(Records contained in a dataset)
-- ==== Sys2Proof/Laws/PerInstr.lean ====
section
/-! SUPPORT. One lemma per instruction: the words of a well-formed instruction decode to it (R180 to R202). An instruction that the
program does not hold (a step of another agent) has no words. -/

namespace Sys2Proof.Laws.RoundTrip

/-- The words of a well-formed instruction are read as that instruction. -/
def Statement (i : Instr) : Prop := ∀ z, i.WellFormed → encode i = some z → decodeWords z = .ok i

theorem illegal {pw w} : Statement (.illegal pw w) := by
  intro z hw he
  cases he
  simp only [Instr.WellFormed, Instr.wf, Bool.and_eq_true, decide_eq_true_eq] at hw
  unfold decodeWords
  rw [if_pos hw.1]

theorem nop {x} : Statement (.nop x) := fun _ hw he =>
  roundTrip_base (i := .nop x) 0x01 rfl rfl hw he rfl (by decide) (by decide) (by
    rw [(family_eq _ (x.base 0x01) 0x01 rfl).1 (by decide)]
    unfold Base.instr0
    simp only [Base.ctl_eq x (x.base 0x01) rfl rfl]
    simp only [Base.f4, Ctl.base]
    rfl)

theorem bra {x imm} : Statement (.bra x imm) := fun _ hw he =>
  roundTrip_iform (i := .bra x imm) 0x02 rfl rfl hw he rfl (by decide) (by decide) fun h => by
    simp only [IWord.instr, IWord.ctl_eq x ({ op := 0x02, la := x.la, imm := imm }) rfl h]
    rfl

theorem brc {x a imm} : Statement (.brc x a imm) := fun _ hw he =>
  roundTrip_iform (i := .brc x a imm) 0x03 rfl rfl hw he rfl (by decide) (by decide) fun h => by
    simp only [IWord.instr, IWord.ctl_eq x ({ op := 0x03, la := x.la, a := a, imm := imm }) rfl h]
    rfl

theorem brx {x a} : Statement (.brx x a) := fun _ hw he =>
  roundTrip_base (i := .brx x a) 0x04 rfl rfl hw he rfl (by decide) (by decide) (by
    rw [(family_eq _ ((x.base 0x04).setA a) 0x04 rfl).1 (by decide)]
    unfold Base.instr0
    simp only [Base.ctl_eq x ((x.base 0x04).setA a) rfl rfl, A_eq ((x.base 0x04).setA a) a rfl rfl]
    simp only [Base.f4, Base.setA, Ctl.base]
    rfl)

theorem call {x d imm} : Statement (.call x d imm) := fun _ hw he =>
  roundTrip_iform (i := .call x d imm) 0x05 rfl rfl hw he rfl (by decide) (by decide) fun h => by
    simp only [IWord.instr, IWord.ctl_eq x ({ op := 0x05, la := x.la, d := d, imm := imm }) rfl h]
    rfl

theorem calli {x d a} : Statement (.calli x d a) := fun _ hw he =>
  roundTrip_base (i := .calli x d a) 0x06 rfl rfl hw he rfl (by decide) (by decide) (by
    rw [(family_eq _ ((x.dst 0x06 d).setA a) 0x06 rfl).1 (by decide)]
    unfold Base.instr0
    simp only [Base.ctl_eq x ((x.dst 0x06 d).setA a) rfl rfl, A_eq ((x.dst 0x06 d).setA a) a rfl rfl,
      D_eq ((x.dst 0x06 d).setA a) d rfl rfl]
    simp only [Base.f4, Base.setA, Ctl.dst, Ctl.base]
    rfl)

theorem ret {x a} : Statement (.ret x a) := fun _ hw he =>
  roundTrip_base (i := .ret x a) 0x07 rfl rfl hw he rfl (by decide) (by decide) (by
    rw [(family_eq _ ((x.base 0x07).setA a) 0x07 rfl).1 (by decide)]
    unfold Base.instr0
    simp only [Base.ctl_eq x ((x.base 0x07).setA a) rfl rfl, A_eq ((x.base 0x07).setA a) a rfl rfl]
    simp only [Base.f4, Base.setA, Ctl.base]
    rfl)

theorem rcv {x off} : Statement (.rcv x off) := fun _ hw he =>
  roundTrip_base (i := .rcv x off) 0x08 rfl rfl hw he rfl (by decide) (by decide) (by
    rw [(family_eq _ ((x.base 0x08).setOff off) 0x08 rfl).1 (by decide)]
    unfold Base.instr0
    simp only [Base.ctl_eq x ((x.base 0x08).setOff off) rfl rfl]
    simp only [Base.f4, Base.setOff, Ctl.base, off_eq]
    rfl)

theorem waitj {x d a imm} : Statement (.waitj x d a imm) := fun _ hw he =>
  roundTrip_iform (i := .waitj x d a imm) 0x09 rfl rfl hw he rfl (by decide) (by decide) fun h => by
    simp only [IWord.instr, IWord.ctl_eq x ({ op := 0x09, la := x.la, d := d, a := a, imm := imm }) rfl h]
    rfl

theorem waitjArrival {a0} : Statement (.waitjArrival a0) := fun _ _ he => nomatch he

theorem waitjTimeout {a0} : Statement (.waitjTimeout a0) := fun _ _ he => nomatch he

theorem exit {x} : Statement (.exit x) := fun _ hw he =>
  roundTrip_base (i := .exit x) 0x0A rfl rfl hw he rfl (by decide) (by decide) (by
    rw [(family_eq _ (x.base 0x0A) 0x0A rfl).1 (by decide)]
    unfold Base.instr0
    simp only [Base.ctl_eq x (x.base 0x0A) rfl rfl]
    simp only [Base.f4, Ctl.base]
    rfl)

theorem endGroup {x} : Statement (.endGroup x) := fun _ hw he =>
  roundTrip_base (i := .endGroup x) 0x0B rfl rfl hw he rfl (by decide) (by decide) (by
    rw [(family_eq _ (x.base 0x0B) 0x0B rfl).1 (by decide)]
    unfold Base.instr0
    simp only [Base.ctl_eq x (x.base 0x0B) rfl rfl]
    simp only [Base.f4, Ctl.base]
    rfl)

theorem trap {x imm} : Statement (.trap x imm) := fun _ hw he =>
  roundTrip_iform (i := .trap x imm) 0x0C rfl rfl hw he rfl (by decide) (by decide) fun h => by
    simp only [IWord.instr, IWord.ctl_eq x ({ op := 0x0C, la := x.la, imm := imm }) rfl h]
    rfl

theorem trapReturn {a0 a1} : Statement (.trapReturn a0 a1) := fun _ _ he => nomatch he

> Exercise prompt
Without omitting anything, output the entries exactly.

> Your response
-- ==== Sys2Proof/Laws/PerInstr.lean ====
section
/-! SUPPORT. One lemma per instruction: the words of a well-formed instruction decode to it (R180 to R202). An instruction that the
program does not hold (a step of another agent) has no words. -/

namespace Sys2Proof.Laws.RoundTrip

/-- The words of a well-formed instruction are read as that instruction. -/
def Statement (i : Instr) : Prop := ∀ z, i.WellFormed → encode i = some z → decodeWords z = .ok i

theorem illegal {pw w} : Statement (.illegal pw w) := by
  intro z hw he
  cases he
  simp only [Instr.WellFormed, Instr.wf, Bool.and_eq_true, decide_eq_true_eq] at hw
  unfold decodeWords
  rw [if_pos hw.1]

theorem nop {x} : Statement (.nop x) := fun _ hw he =>
  roundTrip_base (i := .nop x) 0x01 rfl rfl hw he rfl (by decide) (by decide) (by
    rw [(family_eq _ (x.base 0x01) 0x01 rfl).1 (by decide)]
    unfold Base.instr0
    simp only [Base.ctl_eq x (x.base 0x01) rfl rfl]
    simp only [Base.f4, Ctl.base]
    rfl)

theorem bra {x imm} : Statement (.bra x imm) := fun _ hw he =>
  roundTrip_iform (i := .bra x imm) 0x02 rfl rfl hw he rfl (by decide) (by decide) fun h => by
    simp only [IWord.instr, IWord.ctl_eq x ({ op := 0x02, la := x.la, imm := imm }) rfl h]
    rfl

theorem brc {x a imm} : Statement (.brc x a imm) := fun _ hw he =>
  roundTrip_iform (i := .brc x a imm) 0x03 rfl rfl hw he rfl (by decide) (by decide) fun h => by
    simp only [IWord.instr, IWord.ctl_eq x ({ op := 0x03, la := x.la, a := a, imm := imm }) rfl h]
    rfl

theorem brx {x a} : Statement (.brx x a) := fun _ hw he =>
  roundTrip_base (i := .brx x a) 0x04 rfl rfl hw he rfl (by decide) (by decide) (by
    rw [(family_eq _ ((x.base 0x04).setA a) 0x04 rfl).1 (by decide)]
    unfold Base.instr0
    simp only [Base.ctl_eq x ((x.base 0x04).setA a) rfl rfl, A_eq ((x.base 0x04).setA a) a rfl rfl]
    simp only [Base.f4, Base.setA, Ctl.base]
    rfl)

theorem call {x d imm} : Statement (.call x d imm) := fun _ hw he =>
  roundTrip_iform (i := .call x d imm) 0x05 rfl rfl hw he rfl (by decide) (by decide) fun h => by
    simp only [IWord.instr, IWord.ctl_eq x ({ op := 0x05, la := x.la, d := d, imm := imm }) rfl h]
    rfl

theorem calli {x d a} : Statement (.calli x d a) := fun _ hw he =>
  roundTrip_base (i := .calli x d a) 0x06 rfl rfl hw he rfl (by decide) (by decide) (by
    rw [(family_eq _ ((x.dst 0x06 d).setA a) 0x06 rfl).1 (by decide)]
    unfold Base.instr0
    simp only [Base.ctl_eq x ((x.dst 0x06 d).setA a) rfl rfl, A_eq ((x.dst 0x06 d).setA a) a rfl rfl,
      D_eq ((x.dst 0x06 d).setA a) d rfl rfl]
    simp only [Base.f4, Base.setA, Ctl.dst, Ctl.base]
    rfl)

theorem ret {x a} : Statement (.ret x a) := fun _ hw he =>
  roundTrip_base (i := .ret x a) 0x07 rfl rfl hw he rfl (by decide) (by decide) (by
    rw [(family_eq _ ((x.base 0x07).setA a) 0x07 rfl).1 (by decide)]
    unfold Base.instr0
    simp only [Base.ctl_eq x ((x.base 0x07).setA a) rfl rfl, A_eq ((x.base 0x07).setA a) a rfl rfl]
    simp only [Base.f4, Base.setA, Ctl.base]
    rfl)

theorem rcv {x off} : Statement (.rcv x off) := fun _ hw he =>
  roundTrip_base (i := .rcv x off) 0x08 rfl rfl hw he rfl (by decide) (by decide) (by
    rw [(family_eq _ ((x.base 0x08).setOff off) 0x08 rfl).1 (by decide)]
    unfold Base.instr0
    simp only [Base.ctl_eq x ((x.base 0x08).setOff off) rfl rfl]
    simp only [Base.f4, Base.setOff, Ctl.base, off_eq]
    rfl)

theorem waitj {x d a imm} : Statement (.waitj x d a imm) := fun _ hw he =>
  roundTrip_iform (i := .waitj x d a imm) 0x09 rfl rfl hw he rfl (by decide) (by decide) fun h => by
    simp only [IWord.instr, IWord.ctl_eq x ({ op := 0x09, la := x.la, d := d, a := a, imm := imm }) rfl h]
    rfl

theorem waitjArrival {a0} : Statement (.waitjArrival a0) := fun _ _ he => nomatch he

theorem waitjTimeout {a0} : Statement (.waitjTimeout a0) := fun _ _ he => nomatch he

theorem exit {x} : Statement (.exit x) := fun _ hw he =>
  roundTrip_base (i := .exit x) 0x0A rfl rfl hw he rfl (by decide) (by decide) (by
    rw [(family_eq _ (x.base 0x0A) 0x0A rfl).1 (by decide)]
    unfold Base.instr0
    simp only [Base.ctl_eq x (x.base 0x0A) rfl rfl]
    simp only [Base.f4, Ctl.base]
    rfl)

theorem endGroup {x} : Statement (.endGroup x) := fun _ hw he =>
  roundTrip_base (i := .endGroup x) 0x0B rfl rfl hw he rfl (by decide) (by decide) (by
    rw [(family_eq _ (x.base 0x0B) 0x0B rfl).1 (by decide)]
    unfold Base.instr0
    simp only [Base.ctl_eq x (x.base 0x0B) rfl rfl]
    simp only [Base.f4, Ctl.base]
    rfl)

theorem trap {x imm} : Statement (.trap x imm) := fun _ hw he =>
  roundTrip_iform (i := .trap x imm) 0x0C rfl rfl hw he rfl (by decide) (by decide) fun h => by
    simp only [IWord.instr, IWord.ctl_eq x ({ op := 0x0C, la := x.la, imm := imm }) rfl h]
    rfl

theorem trapReturn {a0 a1} : Statement (.trapReturn a0 a1) := fun _ _ he => nomatch he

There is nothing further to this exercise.